Problem to work on: Only one stretch of the records below is wanted: the lines from the one holding "(State.setKilnEntry s k e).pending" through the one holding "(performKilnWrite index image s).state.field.transaction". Return it exactly, both ends included.

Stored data
==*==
@[simp] theorem setKilnEntry_frame (s : State) (k : Kiln) (e : KilnEntry) :
    (State.setKilnEntry s k e).pending = s.pending ∧ (State.setKilnEntry s k e).power = s.power ∧
    (State.setKilnEntry s k e).link = s.link ∧ (State.setKilnEntry s k e).classifier = s.classifier ∧
    (State.setKilnEntry s k e).field = s.field ∧ (State.setKilnEntry s k e).table = s.table ∧
    (State.setKilnEntry s k e).feed = s.feed ∧ (State.setKilnEntry s k e).kilns.run = s.kilns.run ∧
    (State.setKilnEntry s k e).kilns.schedules = s.kilns.schedules ∧
    (State.setKilnEntry s k e).kilns.steps = s.kilns.steps ∧ (State.setKilnEntry s k e).scale = s.scale ∧
    (State.setKilnEntry s k e).press = s.press ∧ (State.setKilnEntry s k e).tickets = s.tickets ∧
    (State.setKilnEntry s k e).mgmt = s.mgmt := by
  generalize h : (State.setKilnEntry s k e) = t
  unfold State.setKilnEntry at h
  (try dsimp only at h)
  (repeat' split at h) <;> subst h <;> simp

@[simp] theorem performKilnWrite_frame (index : Byte) (image : List Byte) (s : State) :
    (performKilnWrite index image s).state.pending = s.pending ∧
    (performKilnWrite index image s).state.power = s.power ∧ (performKilnWrite index image s).state.link = s.link ∧
    (performKilnWrite index image s).state.classifier = s.classifier ∧
    (performKilnWrite index image s).state.field.cadences = s.field.cadences ∧
    (performKilnWrite index image s).state.field.pollQueue = s.field.pollQueue ∧
    (performKilnWrite index image s).state.field.transaction = s.field.transaction ∧
    (performKilnWrite index image s).state.field.printRequest = s.field.printRequest ∧
    (performKilnWrite index image s).state.field.passStreak = s.field.passStreak ∧
    (performKilnWrite index image s).state.table.varieties = s.table.varieties ∧
    (performKilnWrite index image s).state.feed.feedLot = s.feed.feedLot ∧
    (performKilnWrite index image s).state.feed.beltLot = s.feed.beltLot ∧
    (performKilnWrite index image s).state.feed.changeover = s.feed.changeover ∧
    (performKilnWrite index image s).state.feed.timer = s.feed.timer ∧
    (performKilnWrite index image s).state.feed.fillOrder = s.feed.fillOrder ∧
    (performKilnWrite index image s).state.feed.unassigned = s.feed.unassigned ∧
    (performKilnWrite index image s).state.kilns.schedules = s.kilns.schedules ∧
    (performKilnWrite index image s).state.kilns.steps = s.kilns.steps ∧
    (performKilnWrite index image s).state.scale = s.scale ∧ (performKilnWrite index image s).state.press = s.press ∧
    (performKilnWrite index image s).state.tickets = s.tickets ∧
    (performKilnWrite index image s).state.mgmt.time = s.mgmt.time ∧
    (performKilnWrite index image s).state.mgmt.ticks = s.mgmt.ticks ∧
    (performKilnWrite index image s).state.mgmt.timeSet = s.mgmt.timeSet ∧
    (performKilnWrite index image s).state.mgmt.station = s.mgmt.station := by
  generalize h : (performKilnWrite index image s) = t
  unfold performKilnWrite at h
  (try dsimp only at h)
  (repeat' split at h) <;> subst h <;> simp

@[simp] theorem performScheduleWrite_frame (index : Byte) (image : List Byte) (s : State) :
    (performScheduleWrite index image s).state.pending = s.pending ∧
    (performScheduleWrite index image s).state.power = s.power ∧
    (performScheduleWrite index image s).state.link = s.link ∧
    (performScheduleWrite index image s).state.classifier = s.classifier ∧
    (performScheduleWrite index image s).state.field = s.field ∧
    (performScheduleWrite index image s).state.table = s.table ∧
    (performScheduleWrite index image s).state.feed = s.feed ∧
    (performScheduleWrite index image s).state.kilns.entries = s.kilns.entries ∧
    (performScheduleWrite index image s).state.kilns.run = s.kilns.run ∧
    (performScheduleWrite index image s).state.kilns.steps = s.kilns.steps ∧
    (performScheduleWrite index image s).state.scale = s.scale ∧
    (performScheduleWrite index image s).state.press = s.press ∧
    (performScheduleWrite index image s).state.tickets = s.tickets ∧
    (performScheduleWrite index image s).state.mgmt = s.mgmt := by
  generalize h : (performScheduleWrite index image s) = t
  unfold performScheduleWrite at h
  (try dsimp only at h)
  (repeat' split at h) <;> subst h <;> simp

@[simp] theorem performStepWrite_frame (index : Byte) (image : List Byte) (s : State) :
    (performStepWrite index image s).state.pending = s.pending ∧
    (performStepWrite index image s).state.power = s.power ∧ (performStepWrite index image s).state.link = s.link ∧
    (performStepWrite index image s).state.classifier = s.classifier ∧
    (performStepWrite index image s).state.field = s.field ∧ (performStepWrite index image s).state.table = s.table ∧
    (performStepWrite index image s).state.feed = s.feed ∧
    (performStepWrite index image s).state.kilns.entries = s.kilns.entries ∧
    (performStepWrite index image s).state.kilns.run = s.kilns.run ∧
    (performStepWrite index image s).state.kilns.schedules = s.kilns.schedules ∧
    (performStepWrite index image s).state.scale = s.scale ∧ (performStepWrite index image s).state.press = s.press ∧
    (performStepWrite index image s).state.tickets = s.tickets ∧ (performStepWrite index image s).state.mgmt = s.mgmt := by
  generalize h : (performStepWrite index image s) = t
  unfold performStepWrite at h
  (try dsimp only at h)
  (repeat' split at h) <;> subst h <;> simp

@[simp] theorem performVarietyWrite_frame (index : Byte) (image : List Byte) (s : State) :
    (performVarietyWrite index image s).state.pending = s.pending ∧
    (performVarietyWrite index image s).state.power = s.power ∧
    (performVarietyWrite index image s).state.link = s.link ∧
    (performVarietyWrite index image s).state.classifier = s.classifier ∧
    (performVarietyWrite index image s).state.field = s.field ∧
    (performVarietyWrite index image s).state.table.lots = s.table.lots ∧
    (performVarietyWrite index image s).state.feed = s.feed ∧
    (performVarietyWrite index image s).state.kilns = s.kilns ∧
    (performVarietyWrite index image s).state.scale = s.scale ∧
    (performVarietyWrite index image s).state.press = s.press ∧
    (performVarietyWrite index image s).state.tickets = s.tickets ∧
    (performVarietyWrite index image s).state.mgmt = s.mgmt := by
  generalize h : (performVarietyWrite index image s) = t
  unfold performVarietyWrite at h
  (try dsimp only at h)
  (repeat' split at h) <;> subst h <;> simp

@[simp] theorem performTareWrite_frame (index : Byte) (image : List Byte) (s : State) :
    (performTareWrite index image s).state.pending = s.pending ∧
    (performTareWrite index image s).state.power = s.power ∧ (performTareWrite index image s).state.link = s.link ∧
    (performTareWrite index image s).state.classifier = s.classifier ∧
    (performTareWrite index image s).state.field = s.field ∧ (performTareWrite index image s).state.table = s.table ∧
    (performTareWrite index image s).state.feed = s.feed ∧ (performTareWrite index image s).state.kilns = s.kilns ∧
    (performTareWrite index image s).state.scale = s.scale ∧
    (performTareWrite index image s).state.press.queue = s.press.queue ∧
    (performTareWrite index image s).state.press.bales = s.press.bales ∧
    (performTareWrite index image s).state.press.cycle = s.press.cycle ∧
    (performTareWrite index image s).state.press.hold = s.press.hold ∧
    (performTareWrite index image s).state.press.command = s.press.command ∧
    (performTareWrite index image s).state.tickets = s.tickets ∧ (performTareWrite index image s).state.mgmt = s.mgmt := by
  generalize h : (performTareWrite index image s) = t
  unfold performTareWrite at h
  (try dsimp only at h)
  (repeat' split at h) <;> subst h <;> simp

@[simp] theorem performScaleSetupWrite_frame (index : Byte) (image : List Byte) (s : State) :
    (performScaleSetupWrite index image s).state.pending = s.pending ∧
    (performScaleSetupWrite index image s).state.power = s.power ∧
    (performScaleSetupWrite index image s).state.link = s.link ∧
    (performScaleSetupWrite index image s).state.classifier = s.classifier ∧
    (performScaleSetupWrite index image s).state.field = s.field ∧
    (performScaleSetupWrite index image s).state.table = s.table ∧
    (performScaleSetupWrite index image s).state.feed = s.feed ∧
    (performScaleSetupWrite index image s).state.kilns = s.kilns ∧
    (performScaleSetupWrite index image s).state.press = s.press ∧
    (performScaleSetupWrite index image s).state.tickets = s.tickets ∧
    (performScaleSetupWrite index image s).state.mgmt = s.mgmt := by
  generalize h : (performScaleSetupWrite index image s) = t
  unfold performScaleSetupWrite at h
  (try dsimp only at h)
  (repeat' split at h) <;> subst h <;> simp

@[simp] theorem performStationWrite_frame (index : Byte) (image : List Byte) (s : State) :
    (performStationWrite index image s).state.pending = s.pending ∧
    (performStationWrite index image s).state.power = s.power ∧
    (performStationWrite index image s).state.link = s.link ∧
    (performStationWrite index image s).state.classifier = s.classifier ∧
    (performStationWrite index image s).state.field.cadences = s.field.cadences ∧
    (performStationWrite index image s).state.field.pollQueue = s.field.pollQueue ∧
    (performStationWrite index image s).state.field.transaction = s.field.transaction ∧
    (performStationWrite index image s).state.field.printRequest = s.field.printRequest ∧
    (performStationWrite index image s).state.field.passStreak = s.field.passStreak ∧
    (performStationWrite index image s).state.table = s.table ∧
    (performStationWrite index image s).state.feed = s.feed ∧
    (performStationWrite index image s).state.kilns = s.kilns ∧
    (performStationWrite index image s).state.scale = s.scale ∧
    (performStationWrite index image s).state.press.queue = s.press.queue ∧
    (performStationWrite index image s).state.press.bales = s.press.bales ∧
    (performStationWrite index image s).state.press.tares = s.press.tares ∧
    (performStationWrite index image s).state.press.cycle = s.press.cycle ∧
    (performStationWrite index image s).state.tickets = s.tickets ∧
    (performStationWrite index image s).state.mgmt.time = s.mgmt.time ∧
    (performStationWrite index image s).state.mgmt.ticks = s.mgmt.ticks ∧
    (performStationWrite index image s).state.mgmt.timeSet = s.mgmt.timeSet := by
  generalize h : (performStationWrite index image s) = t
  unfold performStationWrite at h
  (try dsimp only at h)
  (repeat' split at h) <;> subst h <;> simp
==*==
Exercise response:
    (State.setKilnEntry s k e).pending = s.pending ∧ (State.setKilnEntry s k e).power = s.power ∧
    (State.setKilnEntry s k e).link = s.link ∧ (State.setKilnEntry s k e).classifier = s.classifier ∧
    (State.setKilnEntry s k e).field = s.field ∧ (State.setKilnEntry s k e).table = s.table ∧
    (State.setKilnEntry s k e).feed = s.feed ∧ (State.setKilnEntry s k e).kilns.run = s.kilns.run ∧
    (State.setKilnEntry s k e).kilns.schedules = s.kilns.schedules ∧
    (State.setKilnEntry s k e).kilns.steps = s.kilns.steps ∧ (State.setKilnEntry s k e).scale = s.scale ∧
    (State.setKilnEntry s k e).press = s.press ∧ (State.setKilnEntry s k e).tickets = s.tickets ∧
    (State.setKilnEntry s k e).mgmt = s.mgmt := by
  generalize h : (State.setKilnEntry s k e) = t
  unfold State.setKilnEntry at h
  (try dsimp only at h)
  (repeat' split at h) <;> subst h <;> simp

@[simp] theorem performKilnWrite_frame (index : Byte) (image : List Byte) (s : State) :
    (performKilnWrite index image s).state.pending = s.pending ∧
    (performKilnWrite index image s).state.power = s.power ∧ (performKilnWrite index image s).state.link = s.link ∧
    (performKilnWrite index image s).state.classifier = s.classifier ∧
    (performKilnWrite index image s).state.field.cadences = s.field.cadences ∧
    (performKilnWrite index image s).state.field.pollQueue = s.field.pollQueue ∧
    (performKilnWrite index image s).state.field.transaction = s.field.transaction ∧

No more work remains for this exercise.